Я посмотрел ему прямо в глаза и сказал:
– Позавтракайте.
Он прищурился, размышляя. Он понял, что даром я бы не стал настаивать.
– Хорошо, – сказал он.
Костров спустился сверху со связкой бумаг, положил их в печь и отодвинул заслонку. Я протянул ему спички, но он вынул из кармана свои. Он не хотел от меня никаких одолжений. Бумага весело запылала. Костров сходил еще раз наверх и принес огромную кипу.

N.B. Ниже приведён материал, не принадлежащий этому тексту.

-- ==== Sys2Proof/Laws/Decode.lean ====
section
/-!
SUPPORT. Laws/Decode.lean: what the decoder can answer, said once.
-/

namespace Sys2Proof

/-- What a decoded host record is (rule R120). -/
theorem decodeHost_ok {r : HostRecord} {i : Instr} (h : decodeHost r = .ok i) :
    (r.code = 0x01#8 ∧ i = .continueRun r.max) ∨
    (r.code = 0x02#8 ∧ i = .stepOne) ∨
    (r.code = 0x03#8 ∧ i = .setBreakpoint r.addr) ∨
    (r.code = 0x04#8 ∧ i = .removeBreakpoint r.addr) ∨
    (r.code = 0x05#8 ∧ i = .registerTracepoint r.addr r.callback) ∨
    (r.code = 0x06#8 ∧ i = .queryHalted) ∨
    (r.code = 0x07#8 ∧ i = .queryBreak) ∨
    (r.code = 0x08#8 ∧ i = .readMemory r.addr) ∨
    (r.code = 0x09#8 ∧ i = .writeMemory r.addr r.value) ∨
    (r.code = 0x0A#8 ∧ i = .serialPuts r.name r.bytes) ∨
    (r.code = 0x0B#8 ∧ i = .serialGets r.name r.count) ∨
    (r.code = 0x0C#8 ∧ i = .bdReadByte r.name r.sector r.offset) := by
  unfold decodeHost at h
  by_cases h1 : r.code = 0x01#8
  · rw [if_pos h1] at h; cases h; simp [h1]
  rw [if_neg h1] at h
  by_cases h2 : r.code = 0x02#8
  · rw [if_pos h2] at h; cases h; simp [h2]
  rw [if_neg h2] at h
  by_cases h3 : r.code = 0x03#8
  · rw [if_pos h3] at h; cases h; simp [h3]
  rw [if_neg h3] at h
  by_cases h4 : r.code = 0x04#8
  · rw [if_pos h4] at h; cases h; simp [h4]
  rw [if_neg h4] at h
  by_cases h5 : r.code = 0x05#8
  · rw [if_pos h5] at h; cases h; simp [h5]
  rw [if_neg h5] at h
  by_cases h6 : r.code = 0x06#8
  · rw [if_pos h6] at h; cases h; simp [h6]
  rw [if_neg h6] at h
  by_cases h7 : r.code = 0x07#8
  · rw [if_pos h7] at h; cases h; simp [h7]
  rw [if_neg h7] at h
  by_cases h8 : r.code = 0x08#8
  · rw [if_pos h8] at h; cases h; simp [h8]
  rw [if_neg h8] at h
  by_cases h9 : r.code = 0x09#8
  · rw [if_pos h9] at h; cases h; simp [h9]
  rw [if_neg h9] at h
  by_cases h10 : r.code = 0x0A#8
  · rw [if_pos h10] at h; cases h; simp [h10]
  rw [if_neg h10] at h
  by_cases h11 : r.code = 0x0B#8
  · rw [if_pos h11] at h; cases h; simp [h11]
  rw [if_neg h11] at h
  by_cases h12 : r.code = 0x0C#8
  · rw [if_pos h12] at h; cases h; simp [h12]
  rw [if_neg h12] at h
  cases h

/-- What an undecodable host record is (rule R120). -/
theorem decodeHost_error {r : HostRecord} {e : DecodeError} (h : decodeHost r = .error e) :
    e = .unknownHostCode r.code ∧ (r.code = 0x00#8 ∨ 0x0C < r.code.toNat) := by
  unfold decodeHost at h
  by_cases h1 : r.code = 0x01#8
  · rw [if_pos h1] at h; cases h
  rw [if_neg h1] at h
  by_cases h2 : r.code = 0x02#8
  · rw [if_pos h2] at h; cases h
  rw [if_neg h2] at h
  by_cases h3 : r.code = 0x03#8
  · rw [if_pos h3] at h; cases h
  rw [if_neg h3] at h
  by_cases h4 : r.code = 0x04#8
  · rw [if_pos h4] at h; cases h
  rw [if_neg h4] at h
  by_cases h5 : r.code = 0x05#8
  · rw [if_pos h5] at h; cases h
  rw [if_neg h5] at h
  by_cases h6 : r.code = 0x06#8
  · rw [if_pos h6] at h; cases h
  rw [if_neg h6] at h
  by_cases h7 : r.code = 0x07#8
  · rw [if_pos h7] at h; cases h
  rw [if_neg h7] at h
  by_cases h8 : r.code = 0x08#8
  · rw [if_pos h8] at h; cases h
  rw [if_neg h8] at h
  by_cases h9 : r.code = 0x09#8
  · rw [if_pos h9] at h; cases h
  rw [if_neg h9] at h
  by_cases h10 : r.code = 0x0A#8
  · rw [if_pos h10] at h; cases h
  rw [if_neg h10] at h
  by_cases h11 : r.code = 0x0B#8
  · rw [if_pos h11] at h; cases h
  rw [if_neg h11] at h
  by_cases h12 : r.code = 0x0C#8
  · rw [if_pos h12] at h; cases h
  rw [if_neg h12] at h
  cases h
  refine ⟨rfl, ?_⟩
  bv_omega

/-- What a decoded transaction word is (rules R100, R101). -/
theorem decodeTxn_ok {devs : List Descriptor} {w : TxnWord} {i : Instr} (h : decodeTxn devs w = .ok i) :
    (txnKind w = 0b00#2 ∧ i = .memRd (txnAddr w)) ∨
    (txnKind w = 0b01#2 ∧ i = .memWr (txnAddr w) (txnData w)) ∨
    (txnKind w = 0b10#2 ∧ txnHigh w = 0#8 ∧ i = decodeIoRead devs (txnPort w)) ∨
    (txnKind w = 0b11#2 ∧ txnHigh w = 0#8 ∧ i = decodeIoWrite devs (txnPort w) (txnData w)) := by
  unfold decodeTxn at h
  by_cases h0 : txnKind w = 0b00#2
  · rw [if_pos h0] at h; cases h; exact .inl ⟨h0, rfl⟩
  rw [if_neg h0] at h
  by_cases h1 : txnKind w = 0b01#2
  · rw [if_pos h1] at h; cases h; exact .inr (.inl ⟨h1, rfl⟩)
  rw [if_neg h1] at h
  by_cases hz : txnHigh w = 0#8
  · rw [if_neg (by simpa using hz)] at h
    by_cases h2 : txnKind w = 0b10#2
    · rw [if_pos h2] at h; cases h; exact .inr (.inr (.inl ⟨h2, hz, rfl⟩))
    rw [if_neg h2] at h; cases h
    exact .inr (.inr (.inr ⟨by bv_omega, hz, rfl⟩))
  · rw [if_pos hz] at h; cases h

/-- What an undecodable transaction word is (rule R101). -/
theorem decodeTxn_error {devs : List Descriptor} {w : TxnWord} {e : DecodeError} (h : decodeTxn devs w = .error e) :
    e = .ioWordHighBits w ∧ txnKind w ≠ 0b00#2 ∧ txnKind w ≠ 0b01#2 ∧ txnHigh w ≠ 0#8 := by
  unfold decodeTxn at h
  by_cases h0 : txnKind w = 0b00#2
  · rw [if_pos h0] at h; cases h
  rw [if_neg h0] at h
  by_cases h1 : txnKind w = 0b01#2
  · rw [if_pos h1] at h; cases h
  rw [if_neg h1] at h
  by_cases hz : txnHigh w = 0#8
  · rw [if_neg (by simpa using hz)] at h
    by_cases h2 : txnKind w = 0b10#2
    · rw [if_pos h2] at h; cases h
    · rw [if_neg h2] at h; cases h
  · rw [if_pos hz] at h; cases h; exact ⟨rfl, h0, h1, hz⟩

/-! ## Words and their fields -/

theorem txnWord_toNat (k : BitVec 2) (a : Addr) (d : Byte) :
    (txnWord k a d).toNat = k.toNat * 2 ^ 24 + a.toNat * 2 ^ 8 + d.toNat := by
  have ha := a.isLt
  have hd := d.isLt
  unfold txnWord
  simp only [BitVec.toNat_append]
  rw [← Nat.shiftLeft_add_eq_or_of_lt hd, ← Nat.shiftLeft_add_eq_or_of_lt]
  · simp only [Nat.shiftLeft_eq]; omega
  · simp only [Nat.shiftLeft_eq]; omega

/-- A word built from its fields has them (rule R100). -/
theorem txnWord_fields (k : BitVec 2) (a : Addr) (d : Byte) :
    txnKind (txnWord k a d) = k ∧ txnAddr (txnWord k a d) = a ∧ txnData (txnWord k a d) = d := by
  have ha := a.isLt
  have hd := d.isLt
  have hk := k.isLt
  refine ⟨?_, ?_, ?_⟩ <;> apply BitVec.eq_of_toNat_eq <;>
    simp only [txnKind, txnAddr, txnData, BitVec.extractLsb'_toNat, txnWord_toNat, Nat.shiftRight_eq_div_pow] <;> omega

/-- An I/O word built from its fields has them, and 0 in bits 23:16 (rule R100). -/
theorem ioWord_fields (k : BitVec 2) (p : Port) (d : Byte) :
    txnKind (ioWord k p d) = k ∧ txnHigh (ioWord k p d) = 0#8 ∧ txnPort (ioWord k p d) = p ∧ txnData (ioWord k p d) = d := by
  have hp := p.isLt
  have hd := d.isLt
  have hk := k.isLt
  have e : ((0#8 ++ p : BitVec 16)).toNat = p.toNat := by rw [BitVec.toNat_append]; simp
  refine ⟨?_, ?_, ?_, ?_⟩ <;> apply BitVec.eq_of_toNat_eq <;>
    simp only [ioWord, txnKind, txnHigh, txnPort, txnData, BitVec.extractLsb'_toNat, txnWord_toNat,
      Nat.shiftRight_eq_div_pow, e, BitVec.toNat_ofNat] <;> omega

end Sys2Proof
end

Вбежала Валя со стопкой тарелок и заставила меня расставить их на столе.
Петр Сергеевич пристроился с кочергой к печке и стал ворошить горящие бумаги. Кажется, у всех, кроме Кострова, было приподнятое настроение, несмотря на события прошлой ночи. Вертоградский шумно влетел с ведром, полным воды, и стал требовать, чтобы мы посмотрели,
какой он ловкий. Валя прикрикнула на него, отняла ведро и послала за ножами и вилками. Меня она заставила резать хлеб, Петру Сергеевичу велела нести стаканы. Она успокоилась только тогда, когда мы все были заняты делом.
Андрей Николаевич по-прежнему был молчалив и хмур. Он поднимался наверх, спускался, таща кипы бумаг, и как будто не замечал охватившего всех возбуждения.
Общими усилиями накрыли на стол. Принесли колбасу, соленые грибы и большой горшок кислого молока. Костров свалил у камина последнюю пачку бумаг и коротко сказал:
– Всё.
Валя внесла чайник.
– Прошу вас, товарищи, – сказала она, – на последний торжественный завтрак в лесной лаборатории профессора
Андрея Николаевича Кострова.
Глава десятая
Мы сели вокруг стола. Вертоградский посмотрел на
Кострова умоляюще.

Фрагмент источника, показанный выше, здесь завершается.